───── RECORDS FOR THIS EXERCISE ─────

/-! ### Self-test (R243, R244) -/

/-- The last passing self-test lies within `st_interval` (R244). -/
def State.selftestCurrent (s : State) (p : Nat) : Bool :=
  match (s.protOf p).passedAt with
  | some u => s.protP p 32 = 0 || decide (s.now ≤ u + nsOf (s.protP p 32))
  | none => false

/-- The self-test bars an energising command: 0, `SELFTEST_FAIL` or `SELFTEST_DUE` (R244). -/
def State.selftestBar (s : State) (p : Nat) : Nat :=
  if s.protP p 32 ≠ 0 ∧ ¬ s.selftestCurrent p then 0x090C else 0

/-- The result of `PROT_STATUS` (Table 9). -/
def State.protResult (s : State) (p : Nat) : List Byte :=
  let x := s.protOf p
  let has := fun (k c : Nat) => if x.active.any fun a => a.1 = c then 2 ^ k else 0
  let flag := fun (k : Nat) (b : Bool) => if b then 2 ^ k else 0
  leBytes 2 (has 0 0x0900 + has 1 0x0901 + has 2 0x0902 + has 3 0x0903 + has 4 0x0904 + has 5 0x0907 + has 6 0x0908 + has 7 0x0105) ++
    leBytes 2 x.firstCause ++ leBytes 2 x.firstSource ++
    leBytes 1 (flag 0 (s.selftestCurrent p && x.failed = 0) + flag 1 (x.failed ≠ 0) + flag 2 s.sys.tripLock + flag 3 s.sys.netDisagree.isNone) ++ leBytes 1 (holdAt 255 x.failed)

def protInfo (op : Nat) (lay : List Fld) (st : Option (List PState)) : OpInfo :=
  { op := op, tgt := .part, need := .part, lease := true, states := st, lay := lay }

/-- `PROT_CONFIG` (R237, R239). -/
def execProtConfig (d : Desc) (s : State) : Res := serveRes (confInfo 0x78 layProt) d none (storeEffect 0x78 d 0) s

/-- `TRIP_LINK` (R240). -/
def execTripLink (d : Desc) (s : State) : Res := serveRes (confInfo 0x79 layTripLink) d none (storeEffect 0x79 d 0) s

/-- The effect of `PROT_SELFTEST` (R243): it completes with its result. -/
def selftestEffect (d : Desc) (s : State) : Reply :=
  let x := s.protOf d.target
  if x.testing.isSome then Reply.no s 0x0004
  else { st := s.setProt d.target { x with testing := some (d.page, d.series, d.seq, d.u8 16) }, await := some .own }

/-- `PROT_SELFTEST`. -/
def execProtSelftest (d : Desc) (s : State) : Res :=
  serveRes { protInfo 0x7A laySelftest (some [.blocked, .tripped, .safeOff]) with gives := true } d none (selftestEffect d) s

/-- A start held back by the self-test goes on (R277). -/
def State.auxResume (s : State) (p : Nat) : State :=
  (auxCodes.filter fun c => (s.partRegions p).contains (auxRegion c)).foldl (fun s c =>
    if (s.auxOf c).startWaits ∧ ¬ s.auxTested c then (s.setAux c { s.auxOf c with startWaits := false }).auxStart c else s) s

/-- `PROT_SELFTEST_DONE` (R243, R244): the comparators that failed, by number. -/
def execProtSelftestDone (t : Time) (p : Nat) (failed : List Nat) (s : State) : Res :=
  within p 8 s fun s => s.awake t fun s =>
    let x := s.protOf p
    match x.testing with
    | none => s
    | some (n, series, seq, scope) =>
      let s := s.setProt p { x with testing := none, failed := failed.length,
                                    passedAt := if failed = [] ∧ scope.testBit 0 then some s.now else x.passedAt }
      let s := failed.foldl (fun s k => s.alarm (srcPart p) 0x090B (evd 0x090B [(k : Q)])) s
      (s.finish n series seq 0 (s.protResult p)).auxResume p

/-- `PROT_TRIP` (R229): the source COMMANDED_TRIP. -/
def execProtTrip (d : Desc) (s : State) : Res :=
  serveRes infoProtTrip d none
    (fun s => { st := s.assertSource d.target 0x0906 0xFFFF 0 d.page }) s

─────

**THE PROBLEM:** Determine the number of lines in the data above that contain the word "protP", and provide only that figure.

**TASK RESPONSE:** 2